What the task requires: From the entries below, output the line with "let total := s.infl.nl + s.infl.nd" and each following line up to and including the line with "let after := fun", exactly as written.

────────────────────

/-- O27. After the first chunk, IDAT raises IDAT_NOT_CONTIGUOUS after an ended run and MISSING_PLTE at the first IDAT
of an indexed image without palette, else it appends its data to C and the run goes on; IEND raises IEND_LENGTH when
its length is not 0, then MISSING_IDAT without an IDAT, else Parse ends with PHASE 2 and the zlib header next; nothing
else changes. (R286, R287, R288.) -/
def Obligations.IdatAndIend : Prop :=
  ∀ s : State, s.parse.nchunks ≠ 0 →
    let p := s.parse.chunk.p
    let appended :=
      { s with
        c := s.c ++ (List.range s.parse.chunk.len).map (fun k => inByte s (p + 8 + k))
        parse := { s.parse with idat := .inRun, nchunks := s.parse.nchunks + 1 }
        point := .chunkFrame }
    let runEnded := if s.parse.idat = .inRun then .ended else s.parse.idat
    let noPalette := s.hdr.ctype = 3 ∧ s.parse.seenPlte = false
    let out := { s with parse := { s.parse with idat := runEnded } }
    (s.parse.idat = .ended → exec .idat s = .next (raise s .idatNotContiguous p)) ∧
    (s.parse.idat = .none → noPalette → exec .idat s = .next (raise s .missingPlte p)) ∧
    (s.parse.idat = .none → ¬noPalette → exec .idat s = .next appended) ∧
    (s.parse.idat = .inRun → exec .idat s = .next appended) ∧
    (s.parse.chunk.len ≠ 0 → exec .iend s = .next (raise out .iendLength p)) ∧
    (s.parse.chunk.len = 0 → s.parse.idat = .none → exec .iend s = .next (raise out .missingIdat p)) ∧
    (s.parse.chunk.len = 0 → s.parse.idat ≠ .none →
      exec .iend s = .next
        { s with
          parse := { s.parse with idat := runEnded, nchunks := s.parse.nchunks + 1 }
          regs := { s.regs with phase := 2#3 }
          point := .zlibHeader })

/-- O28. At the zlib header, fewer than two bytes of C raise Z_TRUNCATED at clen; else CMF and FLG are the first two
bytes and the first failing check is raised at 0; else the bit cursor is 16 and a block header is next; FLEVEL and
CINFO up to 7 have no effect; nothing else changes. (R325, R326.) -/
def Obligations.ZlibHeaderChecked : Prop :=
  ∀ s : State,
    (EngineTurn s → s.point = .zlibHeader → s.c.length < 2 → step s = .next (raise s .zTruncated s.c.length)) ∧
    (EngineTurn s → s.point = .zlibHeader → ∀ cmf flg r, s.c = cmf :: flg :: r → step s = exec (.zhdr cmf flg) s) ∧
    (∀ cmf flg : Byte,
      let badCm := cmf.toNat % 16 ≠ 8
      let badCinfo := 7 < cmf.toNat / 16
      let badFcheck := (cmf.toNat * 256 + flg.toNat) % 31 ≠ 0
      (badCm → exec (.zhdr cmf flg) s = .next (raise s .zBadCm 0)) ∧
      (¬badCm → badCinfo → exec (.zhdr cmf flg) s = .next (raise s .zBadCinfo 0)) ∧
      (¬badCm → ¬badCinfo → badFcheck → exec (.zhdr cmf flg) s = .next (raise s .zBadFcheck 0)) ∧
      (¬badCm → ¬badCinfo → ¬badFcheck → flg.getLsbD 5 = true → exec (.zhdr cmf flg) s = .next (raise s .zFdict 0)) ∧
      (¬badCm → ¬badCinfo → ¬badFcheck → flg.getLsbD 5 = false →
        exec (.zhdr cmf flg) s = .next { s with infl := { s.infl with bp := 16 }, point := .blockHeader }))

/-- O29. Emitting a list bs of at most 32768 bytes from counter n: n grows by its length, raw byte n + k is bs[k],
every other address keeps its byte, WIN holds bs[k] at (n + k) mod 32768 and keeps every other entry, and s1, s2
advance byte by byte modulo 65521, which from 1 and 0 gives s1 = 1 + sum and s2 = the sum of the s1 values. (R363,
R371.) -/
def Obligations.EmitAppendsRawBytes : Prop :=
  ∀ (bs : List Byte) (s : State), bs.length ≤ 32768 →
    let t := bs.foldl emit s
    t = { s with mem := t.mem, out := t.out } ∧ t.out.n = s.out.n + bs.length ∧
    (∀ k, k < bs.length → rawByte t (s.out.n + k) = bs.getD k 0#8) ∧
    (∀ a, (∀ k, k < bs.length → a ≠ (s.lat.scrBase.toNat + s.out.n + k) % 2 ^ 32) → memAt t a = memAt s a) ∧
    (∀ k, k < bs.length → tableGet t.out.win ((s.out.n + k) % 32768) = some (bs.getD k 0#8)) ∧
    (∀ j, (∀ k, k < bs.length → j ≠ (s.out.n + k) % 32768) → tableGet t.out.win j = tableGet s.out.win j) ∧
    (s.out.s1 < 65521 → s.out.s2 < 65521 →
      t.out.s1 = (s.out.s1 + (bs.map BitVec.toNat).sum) % 65521 ∧
      t.out.s2 = (s.out.s2 + ((List.range bs.length).map fun k =>
        (s.out.s1 + ((bs.take (k + 1)).map BitVec.toNat).sum) % 65521).sum) % 65521)

/-- O30. BLOCK_STORED with the cursor in byte q after alignment: four bytes missing raise Z_TRUNCATED; NLEN other than
LEN XOR 0xFFFF raises D_STORED_NLEN at q; LEN beyond RAWLEN - n raises D_OUTPUT_OVERFLOW at q; data running out raises
Z_TRUNCATED after the bytes before it are emitted; else LEN bytes of C are emitted, the cursor after them, and a block
header is next, or after the final block the trailer, or D_OUTPUT_SHORT when n is still below RAWLEN. Of the bit
cursor after a raise before the data nothing is said. (R330.) -/
def Obligations.StoredBlockCopied : Prop :=
  ∀ (fin : Bool) (s : State),
    let q := (s.infl.bp + 7) / 8
    let byte := fun k => s.c.getD k 0#8
    let len := (byte q).toNat + 256 * (byte (q + 1)).toNat
    let nlen := (byte (q + 2)).toNat + 256 * (byte (q + 3)).toNat
    let s1 := { s with infl := { s.infl with bfinal := fin, btype := 0#2 } }
    let emitted := fun m =>
      let u := ((List.range m).map fun k => byte (q + 4 + k)).foldl emit s1
      { u with infl := { s1.infl with bp := 8 * (q + 4 + m) } }
    (s.c.length < q + 4 → RaisesIn (exec (.blockStored fin) s) s1 .zTruncated s.c.length) ∧
    (q + 4 ≤ s.c.length →
      (nlen ≠ len ^^^ 0xFFFF → RaisesIn (exec (.blockStored fin) s) s1 .dStoredNlen q) ∧
      (nlen = len ^^^ 0xFFFF → rawLength s.hdr < s.out.n + len →
        RaisesIn (exec (.blockStored fin) s) s1 .dOutputOverflow q) ∧
      (nlen = len ^^^ 0xFFFF → s.out.n + len ≤ rawLength s.hdr →
        (s.c.length < q + 4 + len →
          exec (.blockStored fin) s = .next (raise (emitted (s.c.length - (q + 4))) .zTruncated s.c.length)) ∧
        (q + 4 + len ≤ s.c.length →
          (fin = false → exec (.blockStored fin) s = .next { emitted len with point := .blockHeader }) ∧
          (fin = true → s.out.n + len = rawLength s.hdr →
            exec (.blockStored fin) s = .next { emitted len with point := .adler }) ∧
          (fin = true → s.out.n + len < rawLength s.hdr →
            exec (.blockStored fin) s = .next (raise (emitted len) .dOutputShort (q + 4 + len))))))

/-- O31. BLOCK_FIXED answers the state with the codes of the fixed lengths and a symbol next. BLOCK_DYNAMIC: bits
running out raise Z_TRUNCATED, HLIT or HDIST above 29 raises D_TOO_MANY_SYMBOLS, a code-length code that is not
complete raises D_BAD_CLEN_CODE, both at bstart div 8; else the symbols of nl = HLIT + 257 and nd = HDIST + 1 lengths
are next, with CLL read 3 bits each in ORDER. That the bit cursor and CLL, after one of these raises, stand as the
element found them, though header bits were read (44_inflate.md R340), is the model's choice (log entry 1).
(44_inflate.md, 30_encoding.md.) -/
def Obligations.HuffmanBlocksBegin : Prop :=
  ∀ (fin : Bool) (s : State),
    (exec (.blockFixed fin) s = .next
      { s with
        infl := { s.infl with
          bfinal := fin, btype := 1#2
          ll := List.replicate 144 8 ++ List.replicate 112 9 ++ List.replicate 24 7 ++ List.replicate 8 8
          dl := List.replicate 32 5
          llCode := buildCode
            (List.replicate 144 8 ++ List.replicate 112 9 ++ List.replicate 24 7 ++ List.replicate 8 8)
          dCode := buildCode (List.replicate 32 5) }
        point := .litLen }) ∧
    (let bp := s.infl.bp
     let hlit := bitsValue s.c bp 5
     let hdist := bitsValue s.c (bp + 5) 5
     let k := bitsValue s.c (bp + 10) 4 + 4
     let order := [16, 17, 18, 0, 8, 7, 9, 6, 10, 5, 11, 4, 12, 3, 13, 2, 14, 1, 15]
     let s1 := { s with infl := { s.infl with bfinal := fin, btype := 2#2 } }
     (8 * s.c.length < bp + 14 → exec (.blockDynamic fin) s = .next (raise s1 .zTruncated s.c.length)) ∧
     (bp + 14 ≤ 8 * s.c.length →
       (29 < hlit ∨ 29 < hdist →
         exec (.blockDynamic fin) s = .next (raise s1 .dTooManySymbols (s.infl.bstart / 8))) ∧
       (hlit ≤ 29 → hdist ≤ 29 →
         (8 * s.c.length < bp + 14 + 3 * k →
           exec (.blockDynamic fin) s = .next (raise s1 .zTruncated s.c.length)) ∧
         (bp + 14 + 3 * k ≤ 8 * s.c.length → ∀ cll : List Nat, cll.length = 19 →
           (∀ i, i < 19 → cll.getD (order.getD i 0) 0 = if i < k then bitsValue s.c (bp + 14 + 3 * i) 3 else 0) →
           (kraft cll ≠ 32768 →
             exec (.blockDynamic fin) s = .next (raise s1 .dBadClenCode (s.infl.bstart / 8))) ∧
           (kraft cll = 32768 →
             exec (.blockDynamic fin) s = .next
               { s1 with
                 infl := { s1.infl with
                   bp := bp + 14 + 3 * k, cll := cll, clCode := buildCode cll, lens := []
                   nl := hlit + 257, nd := hdist + 1 }
                 point := .clSymbol })))))

/-- O32. With total = nl + nd lengths wanted: symbols 0..15 append that length; 16 appends the last length 3 + e times
(e of 2 bits), raising D_REPEAT_NO_PREV on an empty list and D_REPEAT_OVERFLOW past total; 17 and 18 append 3 + e (3
bits) or 11 + e (7 bits) zeros, raising D_REPEAT_OVERFLOW past total; all at c0 div 8; missing extra bits raise
Z_TRUNCATED; when fewer than total lengths stand, the next symbol follows, else the header is finished
(DynamicHeaderFinished). Of the bit cursor after D_REPEAT_NO_PREV and D_REPEAT_OVERFLOW nothing is said. (R343, R344,
R345, R346.) -/
def Obligations.CodeLengthSymbols : Prop :=
  ∀ s : State,
    let total := s.infl.nl + s.infl.nd
    let have' := s.infl.lens.length
    let grown := fun bp (xs : List Nat) => { s with infl := { s.infl with bp := bp, lens := s.infl.lens ++ xs } }
    let after := fun (i : Instr) bp (xs : List Nat) =>
      (have' + xs.length < total → exec i s = .next { grown bp xs with point := .clSymbol }) ∧
      (total ≤ have' + xs.length → exec i s = (finishDynamic (grown bp xs)).result)
    let off := s.infl.symStart / 8
    (∀ l : BitVec 4, after (.clLen l) s.infl.bp [l.toNat]) ∧
    (∀ row ∈ [(Instr.clRepeatPrev, 3, 2), (Instr.clZeroShort, 3, 3), (Instr.clZeroLong, 11, 7)],
      let e := bitsValue s.c s.infl.bp row.2.2
      let r := row.2.1 + e
      (8 * s.c.length < s.infl.bp + row.2.2 → exec row.1 s = .next (raise s .zTruncated s.c.length)) ∧
      (s.infl.bp + row.2.2 ≤ 8 * s.c.length →
        (row.1 = .clRepeatPrev → s.infl.lens = [] → RaisesIn (exec row.1 s) s .dRepeatNoPrev off) ∧
        (row.1 = .clRepeatPrev → s.infl.lens ≠ [] → total < have' + r →
          RaisesIn (exec row.1 s) s .dRepeatOverflow off) ∧
        (row.1 ≠ .clRepeatPrev → total < have' + r → RaisesIn (exec row.1 s) s .dRepeatOverflow off) ∧
        (row.1 = .clRepeatPrev → ∀ v, s.infl.lens.getLast? = some v → have' + r ≤ total →
          after row.1 (s.infl.bp + row.2.2) (List.replicate r v)) ∧
        (row.1 ≠ .clRepeatPrev → have' + r ≤ total →
          after row.1 (s.infl.bp + row.2.2) (List.replicate r 0))))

────────────────────

Finished task:
    let total := s.infl.nl + s.infl.nd
    let have' := s.infl.lens.length
    let grown := fun bp (xs : List Nat) => { s with infl := { s.infl with bp := bp, lens := s.infl.lens ++ xs } }
    let after := fun (i : Instr) bp (xs : List Nat) =>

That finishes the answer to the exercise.